10.5 C
Niagara Falls
Thursday, April 18, 2024
NOTL takes home six Niagara Biennial Design Awards

Niagara-on-the-Lake’s many exuberant design efforts haven’t gone unnoticed as local groups took home recognition for the Niagara Biennial Design Awards this year; NOTL teams brought home six of the 18 awards.

One small neighbourhood initiative in The Village last December was recognized with the Award of Excellence in the Urban Design-Urban Interventions Category. Project owner Dale Des Islets said it was nice for the community to be recognized for its contribution to the neighbourhood.

“I think it’s kind of cool that a neighbourhood initiative could get recognition for something like this,” he said.

The Dec. 23, 2019 Lumieres candle lighting along the neighbourhood parks in the small community off Niagara Stone Road was an “elegantly simple gesture of paper luminaries and light installations (which) brought the community and visitors together for the one night event,” the awards team said in its recognition video.

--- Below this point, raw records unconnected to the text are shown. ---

/-- The image table entry of image idx of a plan, under the binding that began at an acceptance number (R51, R242). -/
def imgEnt (u : CmuUnit) (i uid bound idx : Nat) : Option ImgEnt :=
  u.images.find? fun m => decide (m.inst = i) && decide (m.uid = uid) && decide (m.bound = some bound) && decide (m.idx = idx)

/-- Runs a string against an image held by a unit. -/
def runImage (u : CmuUnit) (m : ImgEnt) (a : AutoImg) (str : List Byte) : Option (Nat × Nat) :=
  laneRun (fun k => u.states.get 0 (m.base + k)) a.classMap str a.start 0

/-! ## Tables (R235, R251) -/

/-- The table that an ID names for a command of acceptance number n: the one that stood when it was accepted (R23); one
deleted since then still serves it (R251). -/
def cmuTableFor (s : State) (i id n : Nat) : Option (Nat × CmuTable) :=
  (List.range 4).findSome? fun u =>
    ((s.cmu u).tables.find? fun t =>
      decide (t.inst = i) && decide (t.id = id) && decide (t.since ≤ n) && (!t.gone || decide (n < t.goneAt))).map fun t => (u, t)

/-- The table that an ID names now. -/
def cmuTableNow (s : State) (i id : Nat) : Option (Nat × CmuTable) :=
  (List.range 4).findSome? fun u =>
    ((s.cmu u).tables.find? fun t => decide (t.inst = i) && decide (t.id = id) && !t.gone).map fun t => (u, t)

/-- Changes the table with a given selector in a unit. -/
def modTable (u : Nat) (sel : BitVec 12) (f : CmuTable → CmuTable) (s : State) : State :=
  s.setCmu u { s.cmu u with tables := (s.cmu u).tables.map fun t => if t.tsel = sel then f t else t }

/-- Entries of a unit that an instance's tables hold (CMU_ENT_USED, R261, R265). -/
def entUsed (x : CmuUnit) (i : Nat) : Nat := ((x.tables.filter fun t => t.inst = i).map (·.size)).sum

/-- States of a unit that an instance's images hold (CMU_ST_USED). -/
def stUsed (x : CmuUnit) (i : Nat) : Nat := ((x.images.filter fun m => m.inst = i).map (·.nstate)).sum

/-- Whether [c, c + n) lies in the array and overlaps no block. -/
def blockFits (lim : Nat) (blocks : List (Nat × Nat)) (c n : Nat) : Bool :=
  decide (c + n ≤ lim) && blocks.all fun b => decide (c + n ≤ b.1) || decide (b.1 + b.2 ≤ c)

/-- The lowest base of n consecutive free places: which block is taken is firmware's choice (log 53). -/
def firstBlock (lim : Nat) (blocks : List (Nat × Nat)) (n : Nat) : Option Nat :=
  (sortOn id (0 :: blocks.map fun b => b.1 + b.2)).find? fun c => blockFits lim blocks c n

/-- The lowest table selector not in use. -/
def freeSel (x : CmuUnit) : Nat :=
  (firstUnlisted (x.tables.map fun t => (t.tsel.toNat, t)) (x.tables.length + 1) 0).getD 0

/-- Clears VALID over a block of an array. -/
def clearValid (t : Tbl TEntry) (lo n : Nat) : Tbl TEntry :=
  (t.map fun e => if lo ≤ e.1 ∧ e.1 < lo + n then (e.1, { e.2 with valid := false }) else e).filter
    fun e => e.2 ≠ TEntry.empty

/-! ## Update records (R248, R249) -/

/-- A record from its 64 bytes. -/
def readRecord (b : List Byte) : UpdRec :=
  { index := leAt b 0 4, write := decide (leAt b 4 1 = 1), res := BitVec.ofNat 32 (leAt b 8 4),
    key := BitVec.ofNat 144 (leAt b 0x10 18), mask := BitVec.ofNat 144 (leAt b 0x28 18) }

/-- What is wrong with a record: false a field, true the INDEX, with the byte offset. -/
def recordError (size : Nat) (b : List Byte) : Option (Bool × Nat) :=
  let inval := decide (leAt b 4 1 = 2)
  let key := leAt b 0x10 18
  let msk := leAt b 0x28 18
  if leAt b 4 1 ≠ 1 ∧ leAt b 4 1 ≠ 2 then some (false, 4)
  else if !zeroAt b 5 3 then some (false, 5)
  else if inval ∧ leAt b 8 4 ≠ 0 then some (false, 8)
  else if !zeroAt b 0x0C 4 then some (false, 0x0C)
  else if (inval ∧ key ≠ 0) ∨ key &&& msk ≠ key then some (false, 0x10)
  else if !zeroAt b 0x22 6 then some (false, 0x22)
  else if inval ∧ msk ≠ 0 then some (false, 0x28)
  else if !zeroAt b 0x3A 6 then some (false, 0x3A)
  else if size ≤ leAt b 0 4 then some (true, 0)
  else none

/-- Cuts bytes into pieces of n. -/
def chunksOf (n : Nat) : Nat → List Byte → List (List Byte)
  | 0, _ => []
  | fuel + 1, b => if b.isEmpty then [] else b.take n :: chunksOf n fuel (b.drop n)

/-- The records of a list. -/
def recordsOf (b : List Byte) : List (List Byte) := chunksOf 64 (b.length / 64 + 1) b

/-- The first record of a list that fails, with its index, kind and offset. -/
def firstBadRecord (size : Nat) : Nat → List (List Byte) → Option (Nat × Bool × Nat)
  | _, [] => none
  | k, b :: t =>
    match recordError size b with
    | some e => some (k, e)
    | none => firstBadRecord size (k + 1) t

/-! ## Update runs -/

/-- Adds to the counters of a unit and of an instance in it: k is 0 searches, 1 bytes, 2 steps (R265). -/
def countCmu (u i k n : Nat) (s : State) : State :=
  let x := s.cmu u
  let x := { x with instCnt := x.instCnt.set 0 (4 * i + k) (x.instCnt.get 0 (4 * i + k) + BitVec.ofNat 64 n) }
  -- searches and steps take slots of the window of R308
  let s := if k = 1 then s else { s with disp := { s.disp with
    winEng := s.disp.winEng.set 0 u (s.disp.winEng.get 0 u + n),
    winEngOwn := s.disp.winEngOwn.set 0 (1024 * i + u) (s.disp.winEngOwn.get 0 (1024 * i + u) + n) } }
  s.setCmu u (if k = 0 then { x with searches := x.searches + BitVec.ofNat 64 n }
    else if k = 1 then { x with autoBytes := x.autoBytes + BitVec.ofNat 64 n }
    else { x with updSteps := x.updSteps + BitVec.ofNat 64 n })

“It's great because we're sort of a small neighbourhood within the town, and we've been doing this Christmas light effort. It’s entirely on volunteers and neighbours who decided it would be a special, fun holiday thing for the last number of years,” Des Islets said.

“This idea of adding the, what we call the lumieres for the one night on December 23 came along a little bit later,” he said.

It takes a group of about 30 volunteers to put up the lights around the neighbourhood each year, and another 10 to 12 people who volunteer to help assemble the candles into buckets of sand in the paper bags and then distribute them around the neighbourhood, he said.

“I think people honestly look forward to in the neighborhood, and everybody thinks it makes the holiday season a little bit different, a little bit special, and especially special for our neighborhood in the residents. So it's very well received,” he said.

The category looked to small-scale, outdoor projects that are temporary in nature and are located on public or private land designed to improve an urban space or condition.

The other five NOTL winners were chosen because of their creative execution and developmental vision, the recognition video said.

The Glendale Niagara District Plan received an Award of Excellence in the Visionary Design category. The Heritage Reconstruction at 106 Queen St. won an Award of Excellence in the Architecture category. An Award of Excellence for Interior Design went to the Student Commons at Niagara College’s Daniel J. Patterson Campus in NOTL. And two Outstanding Achievement Awards for Commemorative Landscapes were awarded to the Landscape of Nations and the Voices of Freedom Park.

Winners were chosen by a panel of design professionals which included Amy Friend, Ken Greenberg, Linda Irvine, Gordon Stratford and Lois Weinthal.

This new bi-annual design awards program is an evolution from the previous Niagara Community Design Awards, which ran annually from 2005 to 2016. The new program celebrates the role of design toward the enhancement of unique and diverse environments in Niagara, the award page states. There were 68 submissions this year, 18 of which were named winners.